It has been an interesting few weeks. On 26th and 27th February, the results of the double-blind, placebo-controlled trial of GDNF in Parkinson’s and of the open-label extension study were published in Brain and Journal of Parkinson’s disease respectively. The following day the first part of a doublebill documentary on the trial was broadcast in the UK on BBC2. The following week the concluding part was also broadcast.
Between the papers and the documentary, the subject has been thoroughly examined and dissected. Discussion groups have been alive with interest, comment and interpretation. Many comments have been positive and congratulatory to the study participants, designers, scientists, documentary makers and the charities that funded the trial. Some comments have been negative, often expressing frustrations driven by the dichotomy between documentary title and final conclusions. Some thought that words like “miracle cure”, even when followed by a question mark, misled people over the content. If I’m honest, I would agree.
None of that should take away from the imagination of the scientists who devised this trial and from the naked courage of those who participated in the study. Let’s be under no illusions here – these men and women put their lives on the line by being part of the study. Alan Whone, the principal investigator, said as much at the beginning of the documentary. This was experimental surgery, an experimental method, and an experimental drug. The possibility of catastrophe was very real. And that’s not hyperbole. It’s fact.
Of course the documentary made much of the bravery of the participants (and rightly so, in my view), putting a human face on the raw numbers of science. Emotions ran high and low. A rollercoaster, if you must use that tired tabloid simile. And nowhere were the emotions more raw than in the sequence describing Tom’s death. Tragic – almost comically tragic – that the person so central to the instigation of the trial should be the only one unable to benefit. You could almost hear Tom laughing at the injustice of it.
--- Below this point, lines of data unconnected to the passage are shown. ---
-- ==== Sys2Proof/Laws/FootContract.lean ====
section
/-! SUPPORT. What the block's operations may change (Safety.lean says what `Within` is), one lemma for each: contracts and swaps.
`f_within` is for the command's own port, `f_all` for any port; each is proved from the lemmas of what its definition calls. -/

set_option linter.all false
set_option maxRecDepth 4000

namespace Sys2Proof.Machine
open State

variable {mm : Nat} {s00 : State}

/-! ## Machine/Contract.lean -/

theorem State.answer3_within (s : State) (p : Port) (m : PdMsg) (b : Body) (hM : mm ||| 0x180000E80000000000000000 = mm) (hW : Within mm p s00 s) :
    Within mm p s00 (State.answer3 s p m b) := by
  unfold State.answer3
  try dsimp only
  repeat' with_reducible
    first | assumption | apply refuseMsg_within | apply send_within | apply ite_within | split
          | exact sub hM (by decide) | dsimp only

theorem State.answer3_all {pp : Nat} (s : State) (p : Port) (m : PdMsg) (b : Body) (hM : mm ||| 0x100E80000000000000000000 = mm) (hW : Within mm pp s00 s) :
    Within mm pp s00 (State.answer3 s p m b) := by
  unfold State.answer3
  try dsimp only
  repeat' with_reducible
    first | assumption | apply refuseMsg_all | apply send_all | apply ite_within | split
          | exact sub hM (by decide) | dsimp only

theorem execRefusedMessage_within (p : Port) (m : PdMsg) (s : State) :
    ∀ u, execRefusedMessage p m s = .next u → Within 0xC00120000058001BFC0000400038140000 p s u := by
  intro u hu
  cases hu
  have hM : 0xC00120000058001BFC0000400038140000 ||| 0xC00120000058001BFC0000400038140000 = 0xC00120000058001BFC0000400038140000 := rfl
  have hW := Within.refl 0xC00120000058001BFC0000400038140000 p s
  try dsimp only
  repeat' with_reducible
    first | assumption | apply onMsg_within | apply refuseMsg_within | apply ite_within | split
          | (intro _ _ _) | (intro _ _) | exact sub hM (by decide) | dsimp only

theorem execDiscoverIdentitySop_within (p : Port) (s : State) :
    ∀ u, execDiscoverIdentitySop p s = .next u → Within 0xC00120000058001BFC0000400038140000 p s u := by
  intro u hu
  cases hu
  have hM : 0xC00120000058001BFC0000400038140000 ||| 0xC00120000058001BFC0000400038140000 = 0xC00120000058001BFC0000400038140000 := rfl
  have hW := Within.refl 0xC00120000058001BFC0000400038140000 p s
  try dsimp only
  repeat' with_reducible
    first | assumption | apply onMsg_within | apply send_within | split | (intro _ _ _) | (intro _ _)
          | exact sub hM (by decide) | dsimp only

theorem execStructuredVdmRequest_within (p : Port) (attention : Bool) (s : State) :
    ∀ u, execStructuredVdmRequest p attention s = .next u → Within 0xC00120000058001BFC0000400038140000 p s u := by
  intro u hu
  cases hu
  have hM : 0xC00120000058001BFC0000400038140000 ||| 0xC00120000058001BFC0000400038140000 = 0xC00120000058001BFC0000400038140000 := rfl
  have hW := Within.refl 0xC00120000058001BFC0000400038140000 p s
  try dsimp only
  repeat' with_reducible
    first | assumption | apply onMsg_within | apply send_within | apply ite_within | split | (intro _ _ _)
          | (intro _ _) | exact sub hM (by decide) | dsimp only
So what are we left with? What is Tom’s legacy? If we strip away, for a moment, the human dimension and look simply at the numbers, what does the data show? Did GDNF work or did it not?
To answer that, you have to move away from the documentary and go to the papers themselves. The only piece of data presented as such in the documentary was the moment when Alan Whone revealed, in what was uncomfortably close to gameshow host mode, that the drug had failed to reach its primary endpoint.
But what does that mean?
To answer that question, you need to know a little bit about clinical trial design. Bear with me – I’ll try to keep this as short as possible.
Basically all clinical trials have what’s known as a primary endpoint. This is essentially a clinical measure chosen before the trial begins to determine efficacy over placebo. Depending on the nature of the trial, the primary endpoint can be one of many things. In some studies for instance, quality of life may be the main interest and a quality-of-life measure would therefore be chosen as the primary endpoint. In a cancer trial, the main interest might be duration of survival and an appropriate endpoint would be chosen to reflect that. But for trials of Parkinson’s drugs, the norm has been a measure called UPDRS (Universal Parkinson’s Disease Rating Scale) or at least the motor component of the scale.
The study investigators set themselves the target of a 20% improvement in “off” state motor UPDRS. GDNF failed to reach that target. Nor did it show any difference on secondary points. End of story. End of GDNF.
Hang on a moment. Not so fast. When you look at the post hoc analyses (the ones that weren’t included at the beginning), a rather different picture emerges. 43% of patients receiving GDNF showed clinically important motor improvement. None receiving placebo did. PET scans of patients receiving GDNF showed between 25% and hundred percent increased fluorodopa uptake in the putamen. Not one placebo patient showed a change.
These results are a little more difficult to reconcile with the failure to demonstrate effectiveness at the primary endpoint. But the rules of statistics are such that one needs to define one’s endpoints in advance of the trial not at the end. If the post hoc analyses had been included at the beginning, we might be talking about the data slightly differently. Imagine for instance if fluorodopa uptake had been chosen as a primary endpoint. The study would have been a triumph. They would be singing and dancing.
But that’s the cruel world of statistics. A beautiful hypothesis apparently slain by ugly fact. And of course you are welcome to believe that should you so wish. But I think you would be selling the study short if you did.
It is the easiest thing in the world to utter the standard scientific mantra that “further studies are required” before conclusions can be drawn. The general public, where science is concerned, is not fond of cliffhangers. I’m a patient and a scientist. As a patient, I want answers. As a scientist, I want to know that the answer is the correct one.
How do you marry up those two aspects? How do we blend the patient’s sense of urgency with the scientists need for accuracy? The longer you look at it the more obvious is the answer. You have to involve patients. Study designs have to reflect patient experience. And, more than that, that experience needs to be central not peripheral.
“GDNF works, I know it works” said Steven Gill “it’s just a matter of getting enough of it it in the right place”. We’ve learned a lot from this trial. And we owe a lot to the 41 souls who put their lives on the line in this trial.
To paraphrase Churchill “Never in the field of human neurosurgery has so much been owed by so many to so few”.